Walmart Reveals Produce 2.0 Merchandising Reset

New sets coming to thousands of stores
Photography courtesy of Walmart

Walmart, which has worked hard in recent years to turn fresh food from a weakness to a strength, believes it can make further gains behind a new fresh food merchandising initiative known as Produce 2.0.

The program will be introducing new merchandising sets to produce departments in thousands of stores over the coming months that officials said would ease congestion; better showcase assortment, quality and pricing; improve customer sight lines and save labor by making displays easier to stock and restock.

First hinted at in a presentation by Chief Merchandising Officer Steve Bratspies earlier this year, Walmart plans to convert the “majority” of its 4,750 U.S. stores to the new look by next summer. Additional stores will see conversions as part of scheduled remodels.

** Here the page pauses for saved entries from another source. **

/-- The cursors stand at one position of the traversal or at its end (R34, R35, R36). -/
def State.CursorInGrid (s : State) : Prop := s.CursorInv ∧ s.bcur.toNat ≤ s.numSamples

theorem State.cursorInGrid_setCursor {k : Nat} (hk : k ≤ s.numSamples) (op : BitVec 8) (o : CmdOutcome) :
    ((s.setCursor k).finish op o).CursorInGrid := by
  have hat : (s.setCursor k).CursorAt k := s.cursorAt_setCursor hk
  exact ⟨cursorInv_of_cursorAt _ hat hk, hat.1.trans_le hk⟩

theorem execEmbed_cursorInGrid (h : execEmbed s = .next t) : t.CursorInGrid := by
  obtain ⟨-, ⟨-, rfl⟩ | ⟨hok, rfl⟩⟩ := execEmbed_cases h
  · exact State.cursorInGrid_setCursor (Nat.zero_le _) _ _
  · obtain ⟨-, -, hfit⟩ := (embedCheck_ok_iff s).1 hok
    exact State.cursorInGrid_setCursor (by rwa [State.numSamples_putBits]) _ _

/-- Wherever EXTRACT ends, its last position is no further than the samples it has found to exist. -/
theorem execExtract_cursorInGrid (h : execExtract s = .next t) : t.CursorInGrid := by
  obtain ⟨-, ⟨-, rfl⟩ | ⟨hpos, -, rfl⟩ | ⟨hpos, -, rfl⟩ | ⟨hpos, -, rfl⟩ | ⟨hpos, rfl⟩⟩ := execExtract_cases h
  · exact State.cursorInGrid_setCursor (Nat.zero_le _) _ _
  · exact State.cursorInGrid_setCursor (by rwa [gotPasslen_numSamples]) _ _
  · exact State.cursorInGrid_setCursor (by rwa [gotPass_numSamples]) _ _
  · exact State.cursorInGrid_setCursor (by rwa [gotMsglen_numSamples]) _ _
  · exact State.cursorInGrid_setCursor (by rwa [gotMsg_numSamples]) _ _

theorem exec_cursorInGrid (hi : usesGrid i = true) (h : exec i s = .next t) : t.CursorInGrid := by
  obtain rfl | rfl := (usesGrid_iff i).1 hi
  · exact execEmbed_cursorInGrid h
  · exact execExtract_cursorInGrid h

/-- Settles O51: a command on the grid leaves its cursors in the grid, and any other touches neither the cursors nor
the dimensions. -/
theorem commandsKeepCursorInvariant : Obligations.CommandsKeepCursorInvariant := by
  intro i s t h
  have hkeep := exec_keepsUnlisted h
  refine ⟨fun hinv => ?_, fun hi => exec_cursorInGrid ((usesGrid_iff i).2 hi) h⟩
  cases hi : usesGrid i with
  | true => exact (exec_cursorInGrid hi h).1
  | false => exact hinv.congr hkeep.dims (hkeep.cursors hi)

/-! ### The state after reset -/

/-- Settles O46: no byte is listed after reset, so every read falls back to the free value. -/
theorem resetStateIsTheTablesState : Obligations.ResetStateIsTheTablesState := by
  have hbytes : ∀ sel i, State.reset.bufByte sel i = Config.unwritten State.reset.epoch (bufSpace sel) i := by
    intro sel i
    cases sel <;> rfl
  exact ⟨rfl, rfl, rfl, rfl, rfl, rfl, rfl, rfl, rfl, rfl, rfl, rfl, rfl, hbytes, fun _ => rfl⟩

theorem reset_inv : State.reset.Inv where
  params_wf := by decide
  pbuf_wf := List.Pairwise.nil
  pbuf_below := List.forall_mem_nil _
  mbuf_wf := List.Pairwise.nil
  mbuf_below := List.forall_mem_nil _
  grid_wf := List.Pairwise.nil
  grid_below := List.forall_mem_nil _
  bq_within := Nat.zero_le _
  status_reachable := statusReachable_zero

/-- Settles O49: the memories and the queue are empty, and the cursors stand at position 0. -/
theorem resetMeetsInvariant : Obligations.ResetMeetsInvariant := by
  have hat : State.reset.CursorAt 0 := ⟨rfl, (coords_zero _ _).symm⟩
  exact ⟨reset_inv, State.reset.cursorInv_of_cursorAt hat (Nat.zero_le _)⟩

namespace State.Launch

theorem numSamples_eq_zero (h : s.Launch) : s.numSamples = 0 := by
  obtain ⟨hrows, -, -⟩ := h.dims_zero
  simp [numSamples, hrows]

/-- The grid of no samples always exists. -/
theorem grid_exists (h : s.Launch) : s.numSamples ≤ s.params.gridCap := by
  rw [h.numSamples_eq_zero]
  exact Nat.zero_le _

theorem embedCheck_eq (h : s.Launch) : embedCheck s = .emptyPasscode := by
  obtain ⟨hplen, -⟩ := h.lens_zero
  rw [embedCheck, if_pos hplen]

/-- The cursors already stand where a command that fails at once puts them. -/
theorem setCursor_zero_eq (h : s.Launch) : s.setCursor 0 = s := by
  obtain ⟨hbcur, hscurR, hscurC, hscurCh⟩ := h.cursors_zero
  have hat : s.CursorAt 0 := by simp [CursorAt, coords_zero, hbcur, hscurR, hscurC, hscurCh]
  exact (State.eq_setCursor_of_cursorAt hat (Nat.zero_le _) rfl).symm

theorem exec_embed_eq (h : s.Launch) : exec .embed s = .next { s with status := 0x00001011#32 } := by
  have hfail : embedCheck s ≠ .ok := by simp [h.embedCheck_eq]
  rw [exec_embed, execEmbed_fail h.grid_exists hfail, h.setCursor_zero_eq, h.embedCheck_eq]
  rfl

theorem exec_extract_eq (h : s.Launch) : exec .extract s = .next { s with status := 0x00001113#32 } := by
  have hshort : s.numSamples < 16 := by simp [h.numSamples_eq_zero]
  rw [exec_extract, execExtract_eq, if_neg (Nat.not_lt.2 h.grid_exists), if_pos hshort, truncateAt,
    h.setCursor_zero_eq]
  rfl

end State.Launch

/-- Settles O48: the first check of each command fails, and the cursors are 0 already. -/
theorem launchCommandsFailSafely : Obligations.LaunchCommandsFailSafely :=
  fun _ h => ⟨h.exec_embed_eq, h.exec_extract_eq⟩

end Sys2Proof.Machine
end

section
/-! PROOFS. The family 20_memory.md: the grid's order and its bound, the order of EMBED's writes, and a script run step
by step. -/

namespace Sys2Proof.Machine

variable {s t : State}

/-! ### The bound of the grid store -/

/-- Settles O22: the bound is the first thing both commands look at. -/
theorem gridBeyondStoreRefused : Obligations.GridBeyondStoreRefused := by
  intro s hbeyond
  constructor
  · rw [exec_embed, execEmbed]
    exact if_pos hbeyond
  · rw [exec_extract, execExtract]
    exact if_pos hbeyond

/-! ### The grid's order -/

/-- The numbers below n · m, counted as n runs of m. -/
theorem range_mul_eq_flatMap (n m : Nat) :
    List.range (n * m) = (List.range n).flatMap fun i => (List.range m).map fun j => i * m + j := by
  induction n with
  | zero => simp
  | succ n ih =>
    rw [Nat.succ_mul, List.range_add, List.range_succ, List.flatMap_append, ← ih]
    simp

/-- Each sample of the nested loops is the `coords` of its own linear index (R62, R63). -/
theorem traversal_eq_map_coords (rows cols chans : Nat) :
    traversal rows cols chans = (List.range (rows * cols * chans)).map (coords cols chans) := by
  rw [range_mul_eq_flatMap (rows * cols), range_mul_eq_flatMap rows]
  simp only [traversal, List.map_flatMap, List.flatMap_assoc, List.flatMap_map, List.map_map]
  refine List.flatMap_congr fun r _ => List.flatMap_congr fun c hc => List.map_congr_left fun ch hch => ?_
  exact (coords_linearIndex (List.mem_range.1 hc) (List.mem_range.1 hch)).symm

/-- Settles O37: `coords` and `linearIndex` are inverse to each other, and the traversal lists `coords`. -/
theorem traversalIsAscendingLinearIndex : Obligations.TraversalIsAscendingLinearIndex := by
  intro rows cols chans
  refine ⟨traversal_eq_map_coords rows cols chans, ?_, ?_, coords_end⟩
  · intro r c ch hr hc hch
    exact ⟨linearIndex_lt hr hc hch, coords_linearIndex hc hch⟩
  · intro k hk
    obtain ⟨hr, hc, hch⟩ := coords_lt hk
    exact ⟨_, _, _, rfl, hr, hc, hch, linearIndex_coords cols chans k⟩

/-! ### Writes of samples in any order -/

/-- Write samples at the positions of a list, in its order, each with the value its position has. -/
def State.setSamples (s : State) (x : Nat → Byte) (ks : List Nat) : State :=
  ks.foldl (fun g k => g.setSample k (x k)) s

/-- The sample EMBED leaves at a position of the container (R68, R151). -/
def State.embeddedSample (s : State) (k : Nat) : Byte := setLsb (s.sample k) (s.containerBitAt k)

namespace State

variable (x : Nat → Byte)

theorem setSamples_cons (s : State) (k : Nat) (ks : List Nat) :
    s.setSamples x (k :: ks) = (s.setSample k (x k)).setSamples x ks := (rfl)

theorem setSamples_concat (s : State) (ks : List Nat) (k : Nat) :
    s.setSamples x (ks ++ [k]) = (s.setSamples x ks).setSample k (x k) := List.foldl_concat ..

theorem grid_wf_setSamples (hwf : s.grid.wf) (ks : List Nat) : (s.setSamples x ks).grid.wf := by
  induction ks generalizing s with
  | nil => exact hwf
  | cons k ks ih => exact ih (Memory.wf_set hwf k (x k))

/-- What is listed after the writes depends on which positions were written, not on their order. -/
theorem get?_setSamples (s : State) (ks : List Nat) (a : Nat) :
    (s.setSamples x ks).grid.get? a = if a ∈ ks then some (x a) else s.grid.get? a := by
  induction ks generalizing s with
  | nil => rfl
  | cons k ks ih =>
    rw [setSamples_cons, ih, setSample_grid, Memory.get?_set]
    by_cases hks : a ∈ ks
    · simp [hks]
    · by_cases hk : a = k <;> simp [hks, hk]

/-- The order of the writes has no influence on the grid (R75). -/
theorem setSamples_grid_of_perm (hwf : s.grid.wf) {ks ls : List Nat} (hperm : ks.Perm ls) :
    (s.setSamples x ks).grid = (s.setSamples x ls).grid := by
  refine Memory.ext (grid_wf_setSamples x hwf ks) (grid_wf_setSamples x hwf ls) fun a => ?_
  simp only [get?_setSamples, hperm.mem_iff]

/-- EMBED's loop over the first n container bits is the ascending order of the writes. -/
theorem putBits_take_container {n : Nat} (hn : n ≤ s.containerLength) :
    putBits (s.container.take n) 0 s = s.setSamples s.embeddedSample (List.range n) := by
  induction n with
  | zero => rfl
  | succ n ih =>
    have hbits : s.container.take (n + 1) = s.container.take n ++ [s.containerBitAt n] := by
      rw [List.take_add_one, getElem?_container s hn]
      rfl
    have hlen : (s.container.take n).length = n := by simp; omega
    have hunread : (putBits (s.container.take n) 0 s).sample n = s.sample n := by
      rw [sample_putBits, hlen, if_neg (by omega)]
    rw [hbits, putBits_concat, hlen, Nat.zero_add, hunread, ih (by omega), List.range_succ, setSamples_concat]
    rfl

end State

theorem embedPayload_grid (s : State) :
    (embedPayload s).grid = (s.setSamples s.embeddedSample (List.range s.containerLength)).grid := by
  rw [← State.putBits_take_container le_rfl, List.take_of_length_le (State.length_container s).le]
  rfl

/-- OK is the only outcome of EMBED with this status word, so the container has been written. -/
theorem execEmbed_eq_payload (hexec : execEmbed s = .next t) (hstatus : t.status = 0x00001000#32) :
    t = (embedPayload s).finish opEmbed .ok := by
  obtain ⟨-, ⟨hfail, rfl⟩ | ⟨-, rfl⟩⟩ := execEmbed_cases hexec
  · have hword : ∀ o ∈ outcomesOf .embed, statusWord opEmbed o = 0x00001000#32 → o = .ok := by decide
    exact absurd (hword _ (embedCheck_mem s) hstatus) hfail
  · rfl

/-- Settles O26: EMBED's loop is one order of the writes, and the grid is the same for all of them. -/
theorem embedWriteOrderIrrelevant : Obligations.EmbedWriteOrderIrrelevant := by
  intro s t hwf hexec hstatus ks hperm
  calc (s.setSamples s.embeddedSample ks).grid
      = (s.setSamples s.embeddedSample (List.range s.containerLength)).grid :=
        State.setSamples_grid_of_perm _ hwf hperm
    _ = (embedPayload s).grid := (embedPayload_grid s).symm
    _ = t.grid := by rw [execEmbed_eq_payload hexec hstatus, State.finish_grid]

/-! ### A script, step by step -/

/-- One step performs the head of the script and leaves the rest of it in place. -/
theorem step_withScript_cons (s : State) (op : HostOp) (ops : List HostOp) :
    step (s.withScript (op :: ops)) = Result.map (State.withScript · ops) (perform op s) := by
  have hstep : step (s.withScript (op :: ops)) = Result.map (State.setPending (ops ++ s.pending)) (perform op s) := by
    rw [← perform_setPending]
    exact step_of_pending rfl
  rw [hstep]
  cases hop : perform op s with
  | next t =>
    have hpending : t.pending = s.pending := perform_pending hop
    rw [← hpending]
    rfl
  | fault r => rfl
  | refused r => rfl

/-- Settles O45, by induction on the script. -/
theorem stepsPerformScriptInOrder : Obligations.StepsPerformScriptInOrder := by
  intro s script
  induction script generalizing s with
  | nil => rfl
  | cons op ops ih =>
    rw [List.length_cons, core_run_succ, step_withScript_cons, performAll]
    cases perform op s with
    | next t => exact ih t
    | fault r => rfl
    | refused r => rfl

end Sys2Proof.Machine
end

section
/-! PROOFS. The family 30_encoding.md: the decoder and the encoder are inverse to each other on the well-formed
commands, which are 72, and the container bit by bit. -/

namespace Sys2Proof

variable {x : BitVec 32} {i : Instr}

/-! ### The fields of a word -/

theorem toNat_opOf (x : BitVec 32) : (opOf x).toNat = x.toNat % 256 := by
  simp [opOf]

theorem toNat_argOf (x : BitVec 32) : (argOf x).toNat = x.toNat / 256 % 256 := by
  simp [argOf, Nat.shiftRight_eq_div_pow]

theorem toNat_rsvOf (x : BitVec 32) : (rsvOf x).toNat = x.toNat / 65536 := by
  have hlt : x.toNat / 65536 < 65536 := Nat.div_lt_of_lt_mul x.isLt
  simp [rsvOf, Nat.shiftRight_eq_div_pow, Nat.mod_eq_of_lt hlt]

theorem wordFields (i : Instr) : Laws.WordFields.Statement i := by
  cases i with
  | nop => exact Laws.WordFields.nop
  | encint w => exact Laws.WordFields.encint w
  | decint w => exact Laws.WordFields.decint w
  | enctxt sel => exact Laws.WordFields.enctxt sel
  | dectxt sel => exact Laws.WordFields.dectxt sel
  | bqclr => exact Laws.WordFields.bqclr
  | embed => exact Laws.WordFields.embed
  | extract => exact Laws.WordFields.extract

/-- The three fields leave no bit of a word out (R96). -/
theorem word_ext {x y : BitVec 32} (hop : opOf x = opOf y) (harg : argOf x = argOf y) (hrsv : rsvOf x = rsvOf y) :
    x = y := by
  have hlow : x.toNat % 256 = y.toNat % 256 := by rw [← toNat_opOf, hop, toNat_opOf]
  have hmid : x.toNat / 256 % 256 = y.toNat / 256 % 256 := by rw [← toNat_argOf, harg, toNat_argOf]
  have hhigh : x.toNat / 65536 = y.toNat / 65536 := by rw [← toNat_rsvOf, hrsv, toNat_rsvOf]
  exact BitVec.eq_of_toNat_eq (by omega)

theorem encode_eq_iff : encode i = x ↔ opOf x = i.op ∧ argOf x = i.arg ∧ rsvOf x = 0#16 := by
  obtain ⟨hop, harg, hrsv⟩ := wordFields i
  constructor
  · rintro rfl
    exact ⟨hop, harg, hrsv⟩
  · rintro ⟨hop', harg', hrsv'⟩
    exact word_ext (hop.trans hop'.symm) (harg.trans harg'.symm) (hrsv.trans hrsv'.symm)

The new departments—which officials said would bring an “open market” feel through lower-profile bins and new pricing signs—will “further emphasize” changes the Bentonville, Ark.-based retailer has made to its produce sets in recent years and could provide a new boost for a fresh offering that’s already helped the chain to a new sales trajectory. The changes will be rolling out as Amazon preps to launch its own grocery store concept some time next year and competitors such as Kroger pledge to refocus behind a companywide “Fresh for Everyone” campaign.

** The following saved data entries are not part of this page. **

-- ==== Sys2Proof/Syntax.lean ====
section
/-! DEFINITION. The 14 commands of spec/opcode_table.json as syntax, their operands, the command errors and the spec's pseudo-instructions. -/

namespace Sys2Proof

/-- One of the two analog inputs of a device (rules R11, R13). -/
inductive Channel where
  | a
  | b
  deriving DecidableEq, Repr

/-- The gain of channel A: HIGH is the source's default gain, LOW its alternate gain (rule R11). -/
inductive Gain where
  | high
  | low
  deriving DecidableEq, Repr

/-- The commands of MDHX-PE, one constructor per row of the opcode table (rule R55). -/
inductive Instr where
  /-- `NOP` (rule R80). -/
  | nop
  /-- `INIT u` (rule R81). -/
  | init (u : UnitId)
  /-- `RESET u` (rule R82). -/
  | reset (u : UnitId)
  /-- `ENB u, b` (rule R83). -/
  | enb (u : UnitId) (b : Bool)
  /-- `GAIN u, g` (rule R84). -/
  | gain (u : UnitId) (g : Gain)
  /-- `RDY u` (rule R90). -/
  | rdy (u : UnitId)
  /-- `READ u` (rule R91). -/
  | read (u : UnitId)
  /-- `NBREAD u` (rule R92). -/
  | nbread (u : UnitId)
  /-- `IATT u` (rule R93). -/
  | iatt (u : UnitId)
  /-- `IDET u` (rule R94). -/
  | idet (u : UnitId)
  /-- `ISIM u` (rule R95). -/
  | isim (u : UnitId)
  /-- `GRAW u, ch` (rule R97). -/
  | graw (u : UnitId) (ch : Channel)
  /-- `GCNT u` (rule R98). -/
  | gcnt (u : UnitId)
  /-- `GSTATE u` (rule R99). -/
  | gstate (u : UnitId)
  deriving DecidableEq, Repr

/-- The causes of a command error, in the order in which they are checked (rules R101, R102). -/
inductive CmdError where
  /-- `E_OPC`: illegal opcode. -/
  | opc
  /-- `E_RSVD`: a reserved bit or an unused field is 1. -/
  | rsvd
  /-- `E_UNIT`: the named unit does not exist. -/
  | unit
  /-- `E_NOCFG`: the named unit has not been configured by `INIT`. -/
  | nocfg
  /-- `E_MODE`: foreground acquisition on an attached unit. -/
  | mode
  deriving DecidableEq, Repr

/-- The pseudo-instructions of rule R63. -/
inductive Pseudo where
  | imode (u : UnitId) (on : Bool)
  | gainhi (u : UnitId)
  | gainlo (u : UnitId)
  | enbon (u : UnitId)
  | enboff (u : UnitId)
  deriving DecidableEq, Repr

end Sys2Proof
end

“We’ve been focused on getting [produce] right, and our customers are noticing,” Charles Redfield, EVP of food for Walmart U.S., said in a blog post. “But with all the work we’ve done to increase quality in our produce department, we saw an opportunity to change up our in-store look and feel to even further emphasize the quality of the food we sell.”

Walmart’s fresh food makeover in recent years has seen the addition of more organic produce and locally grown foods, new relationships with farmers and supply chain enhancements that have reduced shipping times, resulting in fresh produce that lasts longer in consumer’s homes after purchase, the company said. These changes were initially showcased in “Fresh Angle” layouts that will receive enhancements as part of the 2.0 makeover.

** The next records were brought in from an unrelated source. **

-- ==== Sys2Proof/Machine/Bus.lean ====
section
/-! DEFINITION. The host register window (20_memory.md): decoding of an access, reads and writes. -/

namespace Sys2Proof.Machine

/-- The access reaches the block: its address lies in the 64-byte window at `BASE` (rules R18, R37). -/
def inWindow (base addr : Nat) : Bool := decide (base ≤ addr) && decide (addr < base + 64)

/-- The access reaches a register: 4 bytes wide, at a multiple of 4, at most 0x14; any other access to the
window is a bus error (rules R33, R36, R37). -/
def reachesRegister (off n : Nat) : Bool :=
  decide (n = 4) && decide (off % 4 = 0) && decide (off ≤ 0x14)

/-- The value of the register at a mapped offset (rule R18). -/
def State.readReg (s : State) (off : Nat) : Word :=
  match off with
  | 0x00 => s.cmd
  | 0x04 => s.status
  | 0x08 => s.result
  | 0x0C => s.occWord
  | 0x10 => s.slotmapWord
  | 0x14 => s.capWord
  | _ => 0

/-- A write to `CMD` (rule R19): accepted from `IDLE`, otherwise dropped with `STATUS.OVR` set. -/
def State.writeCmd (s : State) (v : Word) : State :=
  if s.busy then { s with ovr := true } else s.accept v

/-- A write to `STATUS` (rule R20): bit 3 written 1 clears `OVR`, every other bit is ignored. -/
def State.writeStatus (s : State) (v : Word) : State :=
  if v.getLsbD 3 then { s with ovr := false } else s

/-- A write to the register at a mapped offset; a read-only register ignores it (rules R18, R38). -/
def State.writeReg (s : State) (off : Nat) (v : Word) : State :=
  match off with
  | 0x00 => s.writeCmd v
  | 0x04 => s.writeStatus v
  | _ => s

/-- `MemRead(addr, n)`: no side effect on the block (rule R38); the answer is the register's value, or a
bus error with data 0 (rule R36). Outside the window the access does not reach the block. -/
def State.hostRead (s : State) (addr n : Nat) : State :=
  if inWindow s.params.base addr then
    if reachesRegister (addr - s.params.base) n then
      { s with resp := some { error := false, data := s.readReg (addr - s.params.base) } }
    else { s with resp := some { error := true, data := 0 } }
  else s

/-- `MemWrite(addr, n, v)` (rules R33, R36, R37). -/
def State.hostWrite (s : State) (addr n : Nat) (v : Word) : State :=
  if inWindow s.params.base addr then
    if reachesRegister (addr - s.params.base) n then
      { s.writeReg (addr - s.params.base) v with resp := some { error := false, data := 0 } }
    else { s with resp := some { error := true, data := 0 } }
  else s

end Sys2Proof.Machine
end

The renovations will incorporate new lower-profile bins allowing customers to see everything available in the department when they walk into the store, Redfield said. “We’re using colorful, abundantly filled displays to highlight freshness and the quality of our items—for example, large bins of ripe red tomatoes and sizable displays of seasonal items like squash and pumpkins.”

The new bins will also allow for shoppers to pick from multiple sides, making shopper faster and easier, while more space between the fixtures could ease congestion from carts.

Other changes include consolidating organic produce into one area of the department so customers who want organic items can enjoy one-stop shopping.

New “large and bright” pricing signs will call attention to prices—and remind shoppers that the changes will not have come at a price at the register.

In addition to improving the shopping experience, the changes will make it easier for associates to work in the department, Redfield said. “Our new format simplifies workloads, making it easier for our associates to stock produce. This way, they can refocus their time on serving customers.”